**What to produce**: Take from the data every line in which the word "watchLevel" is found.

**Source data**:
-- ==== Sys2Proof/Machine/Incidents.lean ====
section
/-! DEFINITION. The Incident Engine (chapter 5). -/

namespace Sys2Proof.Machine

open Sys2Proof

/-! ### Reading the other blocks -/

/-- The drip score of a branch. -/
def scoreOf (s : State) (b : BranchId) : Nat :=
  match assocGet b s.de.branches with
  | some r => r.score
  | none => 0

/-- The loss accumulator of a branch. -/
def lossOf (s : State) (b : BranchId) : Nat :=
  match assocGet b s.fa.branches with
  | some r => r.loss
  | none => 0

/-- The watch level of a branch: floor(trip volume / 8) (R97). -/
def watchLevel (r : BranchRec) : Nat := r.trip / 8

/-- The closed count: the branch valves held by open incidents whose Valve Status shows target CLOSE or position
CLOSED (R91). -/
def closedCount (s : State) : Nat :=
  (s.ie.incidents.map fun i => (i.held.filter fun b => valveClosing s.vs b.valve).length).sum

/-- Asks Drip Evidence to set a branch's D to 0 (R76). -/
def zeroScore (b : BranchId) (s : State) : State :=
  { s with de := { s.de with branches := assocMap b (fun r => { r with score := 0 }) s.de.branches } }

/-- Asks Flow Accounting to zero a branch (R57). -/
def zeroLoss (b : BranchId) (s : State) : State :=
  { s with fa := { s.fa with branches := assocMap b (fun r => { r with loss := 0, rem := 0 }) s.fa.branches } }

/-- Asks Flow Accounting to zero the header integral (R63). -/
def zeroHeader (s : State) : State := { s with fa := { s.fa with hdrLoss := 0, hdrRem := 0 } }

/-! ### Incident records -/

/-- The open incident with an id. -/
def incidentById (s : State) (id : Nat) : Option Incident := s.ie.incidents.find? fun i => decide (i.id = id)

/-- Changes the record of one incident. -/
def modIncident (id : Nat) (f : Incident → Incident) (s : State) : State :=
  { s with ie := { s.ie with incidents := s.ie.incidents.map fun i => if i.id = id then f i else i } }

/-- A change that the incident's report owes: report pending is set and the round of last change is noted (R122). -/
def touch (round : Half) (i : Incident) : Incident := { i with pending := true, changed := round }

/-- Changes the record of one incident in a way its report owes (R122). -/
def changeIncident (id : Nat) (f : Incident → Incident) (s : State) : State :=
  modIncident id (fun i => touch s.rt.number (f i)) s

/-- Reports a change of the incidents' states to the Exercise Controller: a suspend event when an incident enters
ISOLATING, PROBING or ESCALATED, a resume event when none stands in ISOLATING or PROBING (R124, R152). -/
def tellExercise (entered : Option IncState) (s : State) : State :=
  let s' :=
    match entered with
    | some .isolating => suspendEvent s
    | some .probing => suspendEvent s
    | some .escalated => suspendEvent s
    | _ => s
  if closingIncident s' then s' else resumeEvent s'

/-- Sets the cooling notice of a branch (R120). -/
def setNotice (b : BranchId) (n : NoticeState) (s : State) : State :=
  { s with ie := { s.ie with notices := assocMap b (fun _ => ⟨n, true⟩) s.ie.notices } }

/-! ### Asking the Valve Supervisor (R128) -/

/-- The valve becomes an incident's and a command is issued to it. -/
def ownAndIssue (id : Nat) (k : NodeKey) (t : ValveTarget) (s : State) : State :=
  { s with vs := issue k t (setValve k (fun r => { r with owner := .incident id }) s.vs) }

/-- An incident asks a close or reopen of a branch's valve (R128). -/
def requestValve (id : Nat) (b : BranchId) (t : ValveTarget) (s : State) : State :=
  match valveAt s.vs b.valve with
  | none => s
  | some r =>
    match r.owner with
    | .none => ownAndIssue id b.valve t s
    | .exercise => ownAndIssue id b.valve t (exercisePreempted b.valve s)
    | .incident j => if j = id then ownAndIssue id b.valve t s else s

/-- Closes a branch's valve for an incident: notice LOST, the close, and the branch among the held valves.  DESIGN
CHOICE: the held valves stand in the order in which they were taken, so a branch new to them comes last and one already
held keeps its place (notes/assumptions/42.md). -/
def closeFor (id : Nat) (b : BranchId) (s : State) : State :=
  changeIncident id (fun i => if b ∈ i.held then i else { i with held := i.held ++ [b] })
    (requestValve id b .toClose (setNotice b .lost s))

/-- Reopens a probe branch for an incident; it becomes the reopening branch and stays held (R104). -/
def reopenProbe (id : Nat) (b : BranchId) (s : State) : State :=
  modIncident id (fun i => { i with reopening := some b }) (requestValve id b .toOpen s)

/-! ### The header policy (R110) -/

/-- The header close is due without asking the rack controller. -/
def policyCloses (s : State) : Bool := (settings s).autoHeader || s.ti.lost.active

/-- Asks the Valve Supervisor to close the header, unless the drive state is CLOSED or CLOSING. -/
def policyClose (s : State) : State :=
  if s.vs.header.state = .closed ∨ s.vs.header.state = .closing then s
  else setHeader (fun h => (closeHeader s.clock (settings s).hdrStroke h).1) s

/-- The header policy for an incident that enters ESCALATED. -/
def headerPolicy (id : Nat) (s : State) : State :=
  if policyCloses s then policyClose s else changeIncident id (fun i => { i with headerReq := true }) s

/-- The header policy where no incident record could be opened (R98); `b` is the unhoused branch that confirmed. -/
def overflowPolicy (b : Option BranchId) (s : State) : State :=
  if policyCloses s then policyClose s
  else
    { s with ie := { s.ie with
        overflowReq := true
        overflowBy := if b.isSome then b else s.ie.overflowBy
        overflow := { s.ie.overflow with pending := true } } }

/-- The header policy applied again: for every ESCALATED incident whose header requested is set, and for a set
overflow header request (R110). -/
def policyAgain (s : State) : State :=
  if s.ie.overflowReq ∨ s.ie.incidents.any (fun i => decide (i.state = .escalated) && i.headerReq) then policyClose s else s

/-- An incident escalates (R109). -/
def escalate (id : Nat) (why : Reason) (s : State) : State :=
  tellExercise (some .escalated)
    (headerPolicy id
      (changeIncident id (fun i => { i with state := .escalated, reason := some why, probePhase := .none }) s))

/-! ### INCIDENT_OVERFLOW (R98, R99) -/

/-- INCIDENT_OVERFLOW becomes active when it is inactive (R98). -/
def overflowOn (s : State) : State :=
  if s.ie.overflow.active then s else { s with ie := { s.ie with overflow := { s.ie.overflow with active := true, pending := true } } }

/-- The branch is a member of no incident and has D greater than 0 or L at or above its watch level (R99). -/
def unhousedEvidence (s : State) (b : BranchId) : Bool :=
  (incidentOf s b).isNone &&
    (decide (0 < scoreOf s b) ||
      match recOf s.ts.active b with
      | some r => decide (watchLevel r ≤ lossOf s b)
      | none => false)

/-- The indexes of the unhoused branches with evidence, ascending. -/
def unhousedList (s : State) : List Nat :=
  (branchList s.ts.active).filterMap fun p => if unhousedEvidence s p.2 then some p.1 else none

/-- Judges INCIDENT_OVERFLOW (R99). -/
def judgeOverflow (s : State) : State :=
  if s.ie.overflow.active ∧ s.ie.incidents.length < 8 ∧ unhousedList s = [] then
    { s with ie := { s.ie with overflow := settleClear s.ie.overflow, overflowReq := false, overflowBy := none } }
  else s

/-! ### Opening and freeing (R89, R90, R118) -/

/-- The id after `n`, from 255 to 1. -/
def idAfter (n : Nat) : Nat := if 255 ≤ n then 1 else n + 1

/-- The first id at or after `n` that is not in use. -/
def freeId (used : List Nat) : Nat → Nat → Nat
  | 0, n => n
  | k + 1, n => if n ∈ used then freeId used k (idAfter n) else n

/-- The ids in use: those of open incidents and of the cleared queue (R90). -/
def usedIds (s : State) : List Nat := s.ie.incidents.map (·.id) ++ s.ie.cleared.map (·.id)

/-- A record at its opening (Table 5-2). -/
def newIncident (id : Nat) (o : Origin) (st : IncState) (round : Half) : Incident :=
  { id := id, origin := o, state := st, reason := none, members := [], rows := [], target := none, probeRow := none,
    probeBranch := none, probePhase := .none, probed := [], reopening := none, held := [], closing := none, settle := 0,
    probeQuiet := 0, opened := round, changed := round, headerReq := false, pending := true }

/-- The id the next incident gets. -/
def nextFreeId (s : State) : Nat := freeId (usedIds s) 255 s.ie.nextId

/-- Opens an incident after every incident already open, when a slot is free (R89, R90); `f` fills its record. -/
def openIncident (o : Origin) (st : IncState) (f : Incident → Incident) (s : State) : Option (Nat × State) :=
  if s.ie.incidents.length < 8 then
    let id := nextFreeId s
    some (id, { s with ie := { s.ie with
      incidents := s.ie.incidents ++ [f (newIncident id o st s.rt.number)], nextId := idAfter id } })
  else none

/-- Puts an entry in the cleared queue; a full queue discards its oldest entry (R121). -/
def pushCleared (c : Cleared) (q : List Cleared) : List Cleared := (if 16 ≤ q.length then q.drop 1 else q) ++ [c]

/-- Clears the evidence of an incident's members, or the header integral of a HEADER incident (R118). -/
def clearEvidence (i : Incident) (s : State) : State :=
  let s' := i.members.foldl (fun s b => zeroLoss b (zeroScore b s)) s
  if i.origin = .header then zeroHeader s' else s'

**Task answer**:
def watchLevel (r : BranchRec) : Nat := r.trip / 8
      | some r => decide (watchLevel r ≤ lossOf s b)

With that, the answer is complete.